For multi-step agents, use totalUsage instead of usage in onFinish to get the aggregate across all steps.

LlamaIndex TypeScript

Use Settings.callbackManager to intercept llm-end events. The raw OpenAI response is available as response.raw with snake_case field names:

import { Settings } from 'llamaindex'
import { createTracker } from '@diogonzafe/tokenwatch'

const tracker = createTracker({ storage: 'sqlite' })

Settings.callbackManager.on('llm-end', (event) => {
  const raw = event.detail.response.raw as { model?: string; usage?: { prompt_tokens: number; completion_tokens: number } }
  if (raw?.usage) {
    tracker.track({
      model: raw.model ?? 'unknown',
      inputTokens: raw.usage.prompt_tokens,      // LlamaIndex exposes snake_case
      outputTokens: raw.usage.completion_tokens,
    })
  }
})

LangChain.js

Use the built-in TokenwatchCallbackHandler from the /langchain sub-path:

import { ChatOpenAI } from '@langchain/openai'
import { createTracker } from '@diogonzafe/tokenwatch'
import { TokenwatchCallbackHandler } from '@diogonzafe/tokenwatch/langchain'

const tracker = createTracker({ storage: 'sqlite' })
const handler = new TokenwatchCallbackHandler(tracker, {
  defaultModel: 'gpt-4o',    // fallback when the response doesn't include the model name
  sessionId: 'sess_abc',     // optional — tag all calls from this handler
  userId: 'user_123',
  feature: 'chat',
})

const llm = new ChatOpenAI({ model: 'gpt-4o', callbacks: [handler] })

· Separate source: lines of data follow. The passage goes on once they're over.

theorem witness_MarkersPassInOrder :
    (node (some (eoiTok 0 0)) (some (eoiTok 0 0)) none NodeState.init).heads { nf with er := true } (eoiTok 0 0) kEOI ∧
      (node (some barTok) none none NodeState.init).heads nf barTok kBAR :=
  ⟨heads_of (by decide +kernel), heads_of (by decide +kernel)⟩

/-- A node that has gathered `k` elements. -/
def gathered (k : Nat) : NodeState := { NodeState.init with sheaf := List.replicate k 0 }

theorem witness_ConversionNodeResults :
    (node (some tok0) none none NodeState.init).heads nf tok0 kDATA ∧ tok0.mask.getLsbD 15 = true ∧
      (dataTok 0x7FFF fun _ => 0).mask.getLsbD 15 = false ∧
      (node (some tok0) none none (gathered 45)).heads { nf with mods := 8, imm := true } tok0 kDATA ∧
      (let n : NodeFields := { nf with mods := 8, imm := true }
       packClass n = 62 ∧
       ∀ x ∈ [(45, 61), (46, 62), (47, 63)],
         ((nodeSt' (node (some tok0) none none (gathered x.1))).sheaf ++
           ((List.range 16).filter fun i => tok0.mask.getLsbD i).map fun i => tok0.lane i).length = x.2) ∧
      (node (some tok0) (some tok0) none (gathered 46)).heads { nf with mods := 8, er := true } tok0 kDATA ∧
      input (node (some tok0) (some tok0) none (gathered 46)) 1 = some tok0 ∧
      (let l : Token := { tok0 with lanes := [1] ++ List.replicate 15 0 }
       l.mask = 0xFFFF ∧ fmtReads ((tokBytes l.lanes).headD 0).toNat (unpackClass nf) = true ∧
         (node (some l) none none { NodeState.init with t := 3 }).heads nf l kDATA ∧ unpackClass nf ≤ 16 * (3 + 1)) := by
  refine ⟨heads_of ?_, ?_, ?_, heads_of ?_, ?_, heads_of ?_, ?_, ?_, ?_, heads_of ?_, ?_⟩ <;> decide +kernel

theorem witness_TokenRoutingResults :
    (∀ b : Bool, isTrue (pOperand (node (some tok0) (some tok0) (some (pred b)) NodeState.init)) = b) ∧
      (node (some tok0) (some tok0) (some (pred true)) NodeState.init).heads { nf with ep := true } tok0 kDATA ∧
      (node (some tok0) (some tok0) (some (pred true)) NodeState.init).heads { nf with er := true, ep := true, mods := 1 } tok0 kDATA ∧
      (let s := node (some tok0) (some (eoiTok 0 0)) (some (pred true)) NodeState.init
       nodeRuns s = true ∧ roomy s nf = true ∧ input s 2 = some (pred true) ∧ input s 0 = some tok0 ∧ (nodeSt' s).st = .init) ∧
      (let s := node none (some tok0) (some (pred false)) { NodeState.init with st := .loop }
       input s 2 = some (pred false) ∧ input s 1 = some tok0 ∧ (nodeSt' s).st = .loop) ∧
      (let s := node none (some (eoiTok 0 0)) (some (eoiTok 0 0)) { NodeState.init with st := .drain, close := 2 }
       input s 2 = some (eoiTok 0 0) ∧ input s 1 = some (eoiTok 0 0) ∧ (nodeSt' s).st = .drain ∧
         (({ nf with mods := 2 } : NodeFields).mods.extractLsb' 0 3).toNat ≤ (nodeSt' s).close) ∧
      (let s := node none (some barTok) (some barTok) { NodeState.init with st := .drainb }
       input s 2 = some barTok ∧ input s 1 = some barTok ∧ (nodeSt' s).st = .drainb) := by
  refine ⟨?_, heads_of ?_, heads_of ?_, ?_⟩ <;> decide +kernel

The handler extracts promptTokens / completionTokens from llmOutput.tokenUsage (non-streaming) and falls back to estimatedTokenUsage for streaming calls. No @langchain/core compile-time dependency is required in tokenwatch itself — it is an optional peer dependency.

Note: This requires @langchain/core >= 0.1.0 to be installed in your project.


Reports

All report methods are async:

const report = await tracker.getReport()
// {
//   totalCostUSD: 0.087,
//   totalTokens: { input: 24000, output: 6000 },
//   byModel: {
//     'gpt-4o': { costUSD: 0.062, calls: 5, tokens: { input: 20000, output: 5000, reasoning: 0, cached: 4000 } },
//     'o3':     { costUSD: 0.041, calls: 1, tokens: { input: 1000,  output: 200,  reasoning: 800, cached: 0 } },
//   },
//   bySession: { 'session_abc': { costUSD: 0.045, calls: 4 } },
//   byUser:    { 'user_123':    { costUSD: 0.087, calls: 7 } },
//   byFeature: { 'chat': { costUSD: 0.062, calls: 5 }, 'rag': { costUSD: 0.025, calls: 3 } },
//   period: { from: '2026-04-16T10:00:00Z', to: '2026-04-16T11:00:00Z' },
//   pricesUpdatedAt: '2026-04-22'   // date of the price data in use
// }

// Time-filtered reports
await tracker.getReport({ last: '24h' })          // last 24 hours
await tracker.getReport({ last: '7d' })           // last 7 days
await tracker.getReport({ since: '2026-04-01' })  // since a specific date
await tracker.getReport({ since: '2026-04-01', until: '2026-04-30' })

// Cost forecast — burn rate + projected daily/monthly spend
const forecast = await tracker.getCostForecast()
// { burnRatePerHour: 0.043, projectedDailyCostUSD: 1.03, projectedMonthlyCostUSD: 31.20, basedOnHours: 6 }

await tracker.getCostForecast({ windowHours: 1 })  // use last 1h for burn rate calculation

tracker.getModelInfo('gpt-4o')
// { input: 2.5, output: 10, cachedInput: 1.25, maxInputTokens: 128000 }
// Returns null if the model is unknown (synchronous)

await tracker.reset()                     // clear all data
await tracker.resetSession('session_abc') // clear one session
await tracker.exportJSON()                // full report as JSON string
await tracker.exportCSV()                 // all raw calls as CSV (RFC 4180)

Price Resolution

Prices are resolved in this priority order:

  1. customPrices — your own overrides, highest priority
  2. Remote prices.json — fetched from GitHub, cached for 24h in ~/.tokenwatch/prices.json
  3. Bundled prices.json — always-present fallback, updated daily via GitHub Action

If a model is not found in any layer, cost is recorded as $0 with a console.warn.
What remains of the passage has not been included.